Genel SağlıkHABERLER

KANSER TEDAVİSİ ÖNCESİ ÜREMEYİ KORUMAK MÜMKÜN KANSER HASTALARI DA ÇOCUK SAHİBİ OLABİLİYOR

Kemoterapi, radyoterapi gibi kanser tedavileri, pek çok yan etkinin yanı sıra kısırlık riskini de beraberinde getiriyor. Ancak tedaviye başlamadan önce sperm, yumurta ve embriyo dondurma yöntemleri ile üremenin korunması mümkün. Eurofertil Tüp Bebek Merkezi Laboratuar Direktörü Dr. Elif Ergin, özellikle genç yaşta hastalığa yakalananların geleceği düşünerek üremeyi garanti altına almaları gerektiğini vurguladı.

Türkiye’de sadece kanser gibi zorunluluk hallerinde Sağlık Bakanlığı’nın izin verdiği “sperm ve yumurta dondurma” işlemi, kanser hastalarının gelecekte çocuk sahibi olmasının kapısını açıyor. Zor ve yan etkileri fazla olan tedavi süreci öncesinde başvurulan yöntemin başarı oranı da azımsanmayacak düzeyde.

Dr. Elif Ergin, hem embriyo hem de yumurta ve sperm dondurmanın, başarısı kanıtlanmış yöntemler olduğunun altını çizerek kanser tanısı konmuş hastaların tedaviden önce bu yönteme başvurmalarını önerdi.

Dondurma yönteminde -196 derecede embriyo, sperm ve yumurtaların 5 yıl boyunca saklanabildiğini, sonrasında bu sürenin Sağlık Bakanlığı izni ile uzatılabildiğini belirten Dr. Ergin, konu ile ilgili şu bilgileri verdi: “Kanser tedavisi öncesi başvuran hastalarımızın durumlarına göre, eğer hasta evli ise normal bir tüp bebek süreci izleyerek embriyo donduruyoruz. Eğer bekar ve genç yaşta bir hasta ise yumurta ya da spermleri dondurarak saklıyoruz.”
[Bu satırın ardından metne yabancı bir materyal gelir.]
-- ==== Sys2Proof/Machine/Core.lean ====
section
/-! DEFINITION. The machine behind the host's interface. -/

def Sys2Proof.core : Host.Core :=
  { State := Sys2Proof.Machine.State, Fault := Sys2Proof.Machine.Fault,
    Refusal := Sys2Proof.Machine.Refusal, step := Sys2Proof.Machine.step,
    reset := Sys2Proof.Machine.State.reset }
end

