-- ==== Sys2Proof/Laws/Decode.lean ====
section
/-! SUPPORT. The UOP decoder against the encoder, word by word, and decoding a list of words. -/

namespace Sys2Proof.Machine

/-- The word of a micro-operation decodes to it. -/
theorem encode_uop {i : Instr} (h : i.format = .uop) :
    ∃ w, encode i = .uop w ∧ decodeUop w = some i := by
  have a : ∀ k : BitIndex, decodeUop (0x5#4 ++ k) = some (.uSmpa k) := by decide
  have b : ∀ k : BitIndex, decodeUop (0x6#4 ++ k) = some (.uSmpb k) := by decide
  cases i with
  | uSmpa k => exact ⟨_, rfl, a k⟩
  | uSmpb k => exact ⟨_, rfl, b k⟩
  | nop => exact absurd h (by decide)
  | start => exact absurd h (by decide)
  | stop => exact absurd h (by decide)
  | hrsv => exact absurd h (by decide)
  | readState => exact absurd h (by decide)
  | take n => exact absurd h (by simp [Instr.format])
  | uWait => exact ⟨_, rfl, by decide⟩
  | uTop => exact ⟨_, rfl, by decide⟩
  | uLatch => exact ⟨_, rfl, by decide⟩
  | uClk16 => exact ⟨_, rfl, by decide⟩
  | uClk17 => exact ⟨_, rfl, by decide⟩
  | uAccept => exact ⟨_, rfl, by decide⟩
  | uReframe => exact ⟨_, rfl, by decide⟩

/-- A UOP word decodes to nothing but a micro-operation. -/
theorem decodeUop_format {w : UopWord} {i : Instr} (h : decodeUop w = some i) : i.format = .uop := by
  have all : ∀ w : UopWord, ((decodeUop w).all fun i => decide (i.format = .uop)) = true := by decide +revert
  have := all w
  rw [h] at this
  simpa using this

/-- An HCMD word decodes to a phase H operation. -/
theorem decodeHcmd_phase (w : HcmdWord) : (decodeHcmd w).phase = .h ∧ (decodeHcmd w).blockUnit = none ∧
    (decodeHcmd w).format = .hcmd := by
  revert w; decide

/-- Decoding goes word by word. -/
theorem decodeWords_append (n : Nat) (a b : List PortWord) {is js : List Instr}
    (ha : decodeWords n a = .ok is) (hb : decodeWords n b = .ok js) :
    decodeWords n (a ++ b) = .ok (is ++ js) := by
  induction a generalizing is with
  | nil => simp only [decodeWords] at ha; cases ha; simpa using hb
  | cons w ws ih =>
    simp only [decodeWords, List.cons_append] at ha ⊢
    cases hw : decode n w with
    | op i =>
      simp only [hw] at ha ⊢
      cases hr : decodeWords n ws with
      | ok ks => simp only [hr] at ha; cases ha; simp [ih hr]
      | error r => simp only [hr] at ha; cases ha
    | noTake i => simp only [hw] at ha ⊢; exact ih ha
    | illegalUop u => simp only [hw] at ha; cases ha
    | noSuchPort i => simp only [hw] at ha; cases ha

/-- UOP words that all decode. -/
theorem decodeWords_uops (n : Nat) (ws : List UopWord) (us : List Instr)
    (h : ws.map decodeUop = us.map some) : decodeWords n (ws.map PortWord.uop) = .ok us := by
  induction ws generalizing us with
  | nil => cases us <;> simp_all [decodeWords]
  | cons w ws ih =>
    cases us with
    | nil => simp at h
    | cons u us =>
      simp only [List.map_cons, List.cons.injEq] at h
      simp [decodeWords, decode, h.1, ih us h.2]

/-- The words of micro-operations. -/
theorem decodeWords_encode (n : Nat) (us : List Instr) (h : ∀ i ∈ us, i.format = .uop) :
    decodeWords n (us.map encode) = .ok us := by
  induction us with
  | nil => rfl
  | cons u us ih =>
    obtain ⟨w, hw, hd⟩ := encode_uop (h u (by simp))
    simp [decodeWords, hw, decode, hd, ih fun i hi => h i (by simp [hi])]

/-- The strobes of the wires in `l`: one TAKE for each that is 1. -/
theorem decodeWords_takes (n : Nat) (i : TickIn) (l : List Nat) (h : ∀ k ∈ l, k < n) :
    decodeWords n (l.map fun k => .take k (BitVec.ofBool (takeStrobe i k))) =
      .ok ((l.filter (takeStrobe i)).map Instr.take) := by
  induction l with
  | nil => rfl
  | cons k l ih =>
    have hk := h k (by simp)
    have := ih fun j hj => h j (by simp [hj])
    cases hs : takeStrobe i k <;> simp [decodeWords, decode, hk, hs, this]

/-- A tick with an illegal UOP word is refused, by the first such word (R69). -/
theorem decodeWords_illegal (n : Nat) (ws : List UopWord) (h : ∃ w ∈ ws, decodeUop w = none) :
    ∃ w ∈ ws, decodeUop w = none ∧ decodeWords n (ws.map PortWord.uop) = .error (.illegalUop w) := by
  induction ws with
  | nil => simp at h
  | cons w ws ih =>
    cases hw : decodeUop w with
    | none => exact ⟨w, by simp, hw, by simp [decodeWords, decode, hw]⟩
    | some i =>
      obtain ⟨v, hv, hn, he⟩ := ih (by simpa [hw] using h)
      exact ⟨v, by simp [hv], hn, by simp [decodeWords, decode, hw, he]⟩

end Sys2Proof.Machine
end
DONDURULMUŞ EMBRİYODA BAŞARI ORANI YÜZDE 40

Toplumdaki yaygın inanışın aksine araştırmalar, dondurulmuş sperm-yumurta ve embriyolardan elde edilen gebeliklerin başarı oranlarının yüksek olduğunu ortaya koyuyor. Dr. Elif Ergin, eskiden dondurulan her 100 embriyodan 60’ı canlı kalırken, günümüz teknolojisi ile dondurulan embriyoların yüzde 95’inin sağlıklı olarak çözülebildiğini belirtiyor. Dr. Ergin, dondurulmuş embriyolarda geçmişte gebelik şansı yüzde 20’lerde iken şimdilerde gebelik şansının yüzde 40’lara kadar ulaştığının altını çiziyor.

Ayrıca araştırmalar, bu yolla doğan bebeklerde anomali açısından risk olmadığını da gösteriyor.